Power-Aware Scalable Pipelined Booth Multiplier
The proposed reconfigurable Booth multiplier consists of a dynamic-range detection unit, a shared radix-4 Booth encoder, a shared configurable partial product generation unit, 16-bit/8-bit optimized Wallace-trees for partial product summation, a 4-bit array-based adder-tree and a shared final carry-lookahead adder, as shown in Fig. 1 . The dynamicrange detection unit detects the effective dynamic ranges of the input data, appropriately selects the multiplier and multiplicand operands, and then generates control signals to deactivate the parts of the Wallace-trees and the arraybased adder-tree to match the desired run-time data precision. Depending on the number of multiplier bits, the Booth encoder and partial product generator adjust the number of partial products generated, while maintaining the unused partial product generator sections in the static condition. The control and enable signals generated by the dynamicrange detection unit select either the Wallace-tree or the 4-bit array-based adder-tree for a given single multiplication operation. Thus, the components of the unused circuits are able to maintain their static state. In the static state, the previous values are held, so as to avoid any switching from occurring in the unused part of the structure.
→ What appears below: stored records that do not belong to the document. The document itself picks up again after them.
-- ==== Sys2Proof/Machine/Decimal.lean ====
section
/-! DEFINITION. Decimal floating point in BID encoding (R98–R100, R102) and binary64 (R101): formats, one rounding
function for both radices, and the operations of Table 4.7 as functions of values. -/

namespace Sys2Proof.Machine

/-- A floating-point value: finite with coefficient and exponent, infinity, or NaN with payload. -/
inductive FVal where
  | fin (neg : Bool) (coef : Nat) (exp : Int)
  | inf (neg : Bool)
  | nan (neg signalling : Bool) (payload : Nat)
  deriving DecidableEq, Repr

/-- A format: radix, precision in digits, least and greatest exponent of the coefficient's last digit, and whether
tininess is judged after rounding. -/
structure FFmt where
  base : Nat
  p : Nat
  qmin : Int
  qmax : Int
  tinyAfter : Bool
  deriving DecidableEq, Repr

/-- Table 4.6. -/
def dec64 : FFmt := ⟨10, 16, -398, 369, false⟩
def dec128 : FFmt := ⟨10, 34, -6176, 6111, false⟩
def decFmt (wide : Bool) : FFmt := if wide then dec128 else dec64

/-- binary64. -/
def bin64 : FFmt := ⟨2, 53, -1074, 971, Config.tinyAfterRounding⟩

-- exception bits, in the order of DSR.FL (Table 3.4)

abbrev xInexact : Nat := 1
abbrev xUnderflow : Nat := 2
abbrev xOverflow : Nat := 4
abbrev xDivZero : Nat := 8
abbrev xInvalid : Nat := 16

/-- A result and the exceptions raised. -/
abbrev FRes := FVal × Nat

-- encodings (Table 4.6)

/-- The value that 64 bits of BID hold; a non-canonical significand is zero (R98). -/
def ofBid64 (v : Nat) : FVal :=
  let neg := v.testBit 63
  if nbits v 62 58 = 0x1F then
    let pl := nbits v 49 0
    .nan neg (v.testBit 57) (if pl < 10 ^ 15 then pl else 0)
  else if nbits v 62 58 = 0x1E then .inf neg
  else if nbits v 62 61 = 3 then
    let c := 2 ^ 53 + nbits v 50 0
    .fin neg (if c < 10 ^ 16 then c else 0) ((nbits v 60 51 : Int) - 398)
  else .fin neg (nbits v 52 0) ((nbits v 62 53 : Int) - 398)

/-- The value that 128 bits of BID hold (R98). -/
def ofBid128 (v : Nat) : FVal :=
  let neg := v.testBit 127
  if nbits v 126 122 = 0x1F then
    let pl := nbits v 109 0
    .nan neg (v.testBit 121) (if pl < 10 ^ 33 then pl else 0)
  else if nbits v 126 122 = 0x1E then .inf neg
  else if nbits v 126 125 = 3 then .fin neg 0 ((nbits v 124 111 : Int) - 6176)
  else
    let c := nbits v 112 0
    .fin neg (if c < 10 ^ 34 then c else 0) ((nbits v 126 113 : Int) - 6176)

def ofBid (wide : Bool) (v : Nat) : FVal := if wide then ofBid128 v else ofBid64 v

/-- The canonical encoding of a value (R98). -/
def toBid64 (x : FVal) : Nat :=
  match x with
  | .fin n c e =>
    let e := (e + 398).toNat
    b2n n * 2 ^ 63 + (if c < 2 ^ 53 then e * 2 ^ 53 + c else 3 * 2 ^ 61 + e * 2 ^ 51 + (c - 2 ^ 53))
  | .inf n => b2n n * 2 ^ 63 + 0x1E * 2 ^ 58
  | .nan n s pl => b2n n * 2 ^ 63 + 0x1F * 2 ^ 58 + b2n s * 2 ^ 57 + pl

def toBid128 (x : FVal) : Nat :=
  match x with
  | .fin n c e => b2n n * 2 ^ 127 + (e + 6176).toNat * 2 ^ 113 + c
  | .inf n => b2n n * 2 ^ 127 + 0x1E * 2 ^ 122
  | .nan n s pl => b2n n * 2 ^ 127 + 0x1F * 2 ^ 122 + b2n s * 2 ^ 121 + pl

def toBid (wide : Bool) (x : FVal) : Nat := if wide then toBid128 x else toBid64 x

/-- The value that binary64 bits hold. -/
def ofBin64 (v : Nat) : FVal :=
  let neg := v.testBit 63
  let e := nbits v 62 52
  let f := nbits v 51 0
  if e = 0x7FF then (if f = 0 then .inf neg else .nan neg (!f.testBit 51) (nbits f 50 0))
  else if e = 0 then .fin neg f (-1074)
  else .fin neg (f + 2 ^ 52) ((e : Int) - 1075)

/-- The binary64 bits of a value whose coefficient has 53 bits or whose exponent is the least. -/
def toBin64 (x : FVal) : Nat :=
  match x with
  | .fin n c e =>
    b2n n * 2 ^ 63 + (if c < 2 ^ 52 then c else (e + 1075).toNat * 2 ^ 52 + (c - 2 ^ 52))
  | .inf n => b2n n * 2 ^ 63 + 0x7FF * 2 ^ 52
  | .nan n s pl => b2n n * 2 ^ 63 + 0x7FF * 2 ^ 52 + b2n (!s) * 2 ^ 51 + pl

-- rounding

/-- Number of decimal digits. -/
def decLen (n : Nat) : Nat :=
  if n = 0 then 0
  else
    let d := Nat.log2 n * 1233 / 4096
    if n < 10 ^ (d + 1) then d + 1 else d + 2

/-- Number of digits in a format's radix. -/
def FFmt.len (f : FFmt) (n : Nat) : Nat := if f.base = 10 then decLen n else if n = 0 then 0 else Nat.log2 n + 1

/-- Whether rounding adds one in the last place: mode, sign, quotient, remainder, divisor (Table 3.4). -/
def roundsUp (rm : Nat) (neg : Bool) (quot rem den : Nat) : Bool :=
  match rm with
  | 0 => decide (den < 2 * rem) || (decide (2 * rem = den) && quot % 2 == 1)
  | 1 => decide (den ≤ 2 * rem)
  | 2 => false
  | 3 => rem != 0 && !neg
  | _ => rem != 0 && neg

/-- n/m × base^q0 counted in units of base^q: quotient, remainder, divisor. -/
def FFmt.scale (f : FFmt) (n m : Nat) (q0 q : Int) : Nat × Nat × Nat :=
  if q0 ≤ q then
    let d := m * f.base ^ (q - q0).toNat
    (n / d, n % d, d)
  else
    let a := n * f.base ^ (q0 - q).toNat
    (a / m, a % m, m)

/-- Raises the exponent of an exact result toward the preferred one, while its last digit is zero. -/
def stripZeros (base : Nat) (qp : Int) : Nat → Nat → Int → Nat × Int
  | 0, c, q => (c, q)
  | k + 1, c, q => if q < qp ∧ c % base = 0 then stripZeros base qp k (c / base) (q + 1) else (c, q)

/-- The largest finite value of a format. -/
def FFmt.largest (f : FFmt) (neg : Bool) : FVal := .fin neg (f.base ^ f.p - 1) f.qmax

/-- Overflow's result under a rounding mode. -/
def FFmt.overflowed (f : FFmt) (rm : Nat) (neg : Bool) : FRes :=
  let toInf := match rm with
    | 0 | 1 => true
    | 2 => false
    | 3 => !neg
    | _ => neg
  (if toInf then .inf neg else f.largest neg, xOverflow + xInexact)

/-- Rounds ±n/m × base^q0 once to a format; `qp` is the preferred exponent of an exact result and `utrap` whether the
underflow trap is enabled (R99, R102). -/
def FFmt.round (f : FFmt) (rm : Nat) (utrap neg : Bool) (n m : Nat) (q0 qp : Int) : FRes :=
  if n = 0 then (.fin neg 0 (max f.qmin (min qp f.qmax)), 0)
  else
    let k := f.p + f.len m + 1
    let n' := n * f.base ^ k
    let q' := q0 - k
    let free : Int := q' + (f.len (n' / m) : Int) - f.p
    let q := max f.qmin free
    let (c, r, d) := f.scale n' m q' q
    let tiny :=
      if f.tinyAfter then
        let (c0, r0, d0) := f.scale n' m q' free
        let c1 := if roundsUp rm neg c0 r0 d0 then c0 + 1 else c0
        decide (free < f.qmin) && !(decide (free + 1 = f.qmin) && c1 == f.base ^ f.p)
      else decide (free < f.qmin)
    if r = 0 then
      if f.qmax < q then f.overflowed rm neg
      else
        let (c, q) := if f.base = 10 then stripZeros 10 (min qp f.qmax) f.p c q else (c, q)
        (.fin neg c q, if tiny && utrap then xUnderflow else 0)
    else
      let c1 := if roundsUp rm neg c r d then c + 1 else c
      let (c2, q2) := if c1 = f.base ^ f.p then (f.base ^ (f.p - 1), q + 1) else (c1, q)
      if f.qmax < q2 then f.overflowed rm neg
      else (.fin neg c2 q2, xInexact + (if tiny then xUnderflow else 0))

-- NaNs

/-- The default result of an invalid operation (R99). -/
def invalidRes : FRes := (.nan Config.defaultNanSign false 0, xInvalid)

def FVal.isNan : FVal → Bool
  | .nan _ _ _ => true
  | _ => false

def FVal.isSnan : FVal → Bool
  | .nan _ s _ => s
  | _ => false

def FVal.neg : FVal → Bool
  | .fin n _ _ => n
  | .inf n => n
  | .nan n _ _ => n

/-- The result of an operation on NaN operands: the first NaN quieted; invalid where any signals (R99). That it keeps that NaN's sign, and
in binary64 also its payload, is the model's choice (log entry 13). -/
def nanRes (xs : List FVal) : Option FRes :=
  match xs.find? FVal.isNan with
  | some (.nan n _ pl) => some (.nan n false pl, if xs.any FVal.isSnan then xInvalid else 0)
  | _ => none

-- operations

/-- Rounding mode and underflow trap of DSR (Table 3.4). -/
structure FMode where
  rm : Nat
  utrap : Bool
  deriving DecidableEq, Repr

def fAdd (f : FFmt) (m : FMode) (x y : FVal) : FRes :=
  match nanRes [x, y] with
  | some r => r
  | none =>
    match x, y with
    | .inf a, .inf b => if a = b then (.inf a, 0) else invalidRes
    | .inf a, _ => (.inf a, 0)
    | _, .inf b => (.inf b, 0)
    | .fin a c e, .fin b d g =>
      let q := min e g
      let v : Int := (if a then -1 else 1) * (c * f.base ^ (e - q).toNat : Nat) +
        (if b then -1 else 1) * (d * f.base ^ (g - q).toNat : Nat)
      let neg := if v = 0 then (if a = b then a else m.rm == 4) else decide (v < 0)
      f.round m.rm m.utrap neg v.natAbs 1 q q
    | _, _ => invalidRes

/-- Subtraction: addition of the negated second operand; a NaN keeps its sign. -/
def fSub (f : FFmt) (m : FMode) (x y : FVal) : FRes :=
  match y with
  | .fin b d g => fAdd f m x (.fin (!b) d g)
  | .inf b => fAdd f m x (.inf (!b))
  | .nan _ _ _ => fAdd f m x y

def fMul (f : FFmt) (m : FMode) (x y : FVal) : FRes :=
  match nanRes [x, y] with
  | some r => r
  | none =>
    match x, y with
    | .fin a c e, .fin b d g => f.round m.rm m.utrap (a != b) (c * d) 1 (e + g) (e + g)
    | .inf a, .inf b => (.inf (a != b), 0)
    | .inf a, .fin b d _ => if d = 0 then invalidRes else (.inf (a != b), 0)
    | .fin a c _, .inf b => if c = 0 then invalidRes else (.inf (a != b), 0)
    | _, _ => invalidRes

def fDiv (f : FFmt) (m : FMode) (x y : FVal) : FRes :=
  match nanRes [x, y] with
  | some r => r
  | none =>
    match x, y with
    | .fin a c e, .fin b d g =>
      if d = 0 then (if c = 0 then invalidRes else (.inf (a != b), xDivZero))
      else f.round m.rm m.utrap (a != b) c d (e - g) (e - g)
    | .inf _, .inf _ => invalidRes
    | .inf a, .fin b _ _ => (.inf (a != b), 0)
    | .fin a _ _, .inf b => (.fin (a != b) 0 f.qmin, 0)
    | _, _ => invalidRes

/-- Comparison (R100): the relation, and invalid for a signalling NaN only. -/
def fCompare (base : Nat) (x y : FVal) : Option Ordering × Nat :=
  if x.isNan || y.isNan then (none, if x.isSnan || y.isSnan then xInvalid else 0)
  else
    let key (v : FVal) (q : Int) : Int :=
      match v with
      | .fin n c e => (if n then -1 else 1) * (c * base ^ (e - q).toNat : Nat)
      | _ => 0
    let side (v : FVal) : Int := match v with | .inf n => if n then -1 else 1 | _ => 0
    if side x ≠ 0 ∨ side y ≠ 0 then (some (compare (side x) (side y)), 0)
    else
      let ex (v : FVal) : Int := match v with | .fin _ _ e => e | _ => 0
      let q := min (ex x) (ex y)
      (some (compare (key x q) (key y q)), 0)

/-- quantize (DQUANT). -/
def fQuantize (f : FFmt) (m : FMode) (x y : FVal) : FRes :=
  match nanRes [x, y] with
  | some r => r
  | none =>
    match x, y with
    | .inf a, .inf _ => (.inf a, 0)
    | .fin a c e, .fin _ _ g =>
      let (v, r, d) := f.scale c 1 e g
      let v' := if roundsUp m.rm a v r d then v + 1 else v
      if f.base ^ f.p ≤ v' then invalidRes else (.fin a v' g, if r = 0 then 0 else xInexact)
    | _, _ => invalidRes

/-- roundToIntegralExact (DRND). -/
def fIntegral (f : FFmt) (m : FMode) (x : FVal) : FRes :=
  match nanRes [x] with
  | some r => r
  | none =>
    match x with
    | .fin a c e =>
      if 0 ≤ e then (x, 0)
      else
        let (v, r, d) := f.scale c 1 e 0
        (.fin a (if roundsUp m.rm a v r d then v + 1 else v) 0, if r = 0 then 0 else xInexact)
    | _ => (x, 0)

/-- The integer a finite value rounds to, and whether that is inexact (DCVTI, CVTDP); none for NaN and infinity. -/
def fToInt (base : Nat) (rm : Nat) (x : FVal) : Option (Int × Bool) :=
  match x with
  | .fin a c e =>
    let (v, r, d) := (⟨base, 0, 0, 0, false⟩ : FFmt).scale c 1 e 0
    let v' := if roundsUp rm a v r d then v + 1 else v
    some ((if a then -1 else 1) * (v' : Int), r != 0)
  | _ => none

/-- A whole number in a decimal format, preferred exponent 0 (DCVTF, CVTPD). -/
def fOfInt (f : FFmt) (m : FMode) (i : Int) : FRes := f.round m.rm m.utrap (decide (i < 0)) i.natAbs 1 0 0

/-- Payload of a NaN taken into another format: carried where it fits, else not stated (log entry 12). -/
def nanPayload (limit pl : Nat) : Nat := if pl < limit then pl else (Config.undefinedResult 0xCB pl limit).toNat % limit

/-- Conversion between decimal formats (DCVTW). -/
def fDecToDec (f : FFmt) (m : FMode) (x : FVal) : FRes :=
  match x with
  | .fin a c e => f.round m.rm m.utrap a c 1 e e
  | .inf a => (.inf a, 0)
  | .nan a s pl => (.nan a false (nanPayload (10 ^ (f.p - 1)) pl), if s then xInvalid else 0)

/-- binary64 to a decimal format (FCVTD): an exact result has the exponent nearest 0. -/
def fBinToDec (f : FFmt) (m : FMode) (x : FVal) : FRes :=
  match x with
  | .fin a c e => if 0 ≤ e then f.round m.rm m.utrap a (c * 2 ^ e.toNat) 1 0 0
                  else f.round m.rm m.utrap a c (2 ^ (-e).toNat) 0 0
  | .inf a => (.inf a, 0)
  | .nan a s pl => (.nan a false (nanPayload (10 ^ (f.p - 1)) pl), if s then xInvalid else 0)

/-- Decimal to binary64 (FCVTB). -/
def fDecToBin (m : FMode) (x : FVal) : FRes :=
  match x with
  | .fin a c e => if 0 ≤ e then bin64.round m.rm m.utrap a (c * 10 ^ e.toNat) 1 0 bin64.qmin
                  else bin64.round m.rm m.utrap a c (10 ^ (-e).toNat) 0 bin64.qmin
  | .inf a => (.inf a, 0)
  | .nan a s pl => (.nan a false (nanPayload (2 ^ 51) pl), if s then xInvalid else 0)

/-- A binary64 operation on one lane. -/
def binLane (op : FFmt → FMode → FVal → FVal → FRes) (m : FMode) (x y : Nat) : Nat × Nat :=
  let r := op bin64 m (ofBin64 x) (ofBin64 y)
  (toBin64 r.1, r.2)

/-- A binary64 operation on both lanes, exceptions ORed (R101). -/
def binPair (op : FFmt → FMode → FVal → FVal → FRes) (m : FMode) (x y : Nat) : Nat × Nat :=
  let lo := binLane op m (x % 2 ^ 64) (y % 2 ^ 64)
  let hi := binLane op m (x / 2 ^ 64) (y / 2 ^ 64)
  (lo.1 + hi.1 * 2 ^ 64, lo.2 ||| hi.2)

end Sys2Proof.Machine
end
To take advantage of short precision, signal gating can selectively deactivate those parts of the Wallace-trees and 4-bit arraybased adder-tree, which are not currently in use, and make the proposed Booth multiplier behave like a variable size multiplier. In the final stage, the product is generated from the outputs of the active Wallace-tree and carry-lookahead adder. Thus, the Booth encoder, partial product generator and carry-lookahead adder can be shared and reused to process 16 or 8-bit multiplications. For 4-bit multiplications, the Booth encoder and partial product generator units are unused and deactivated. The proposed Booth multiplier is implemented with five pipeline stages, with an input enable signal being used as a power-down switch for each stage.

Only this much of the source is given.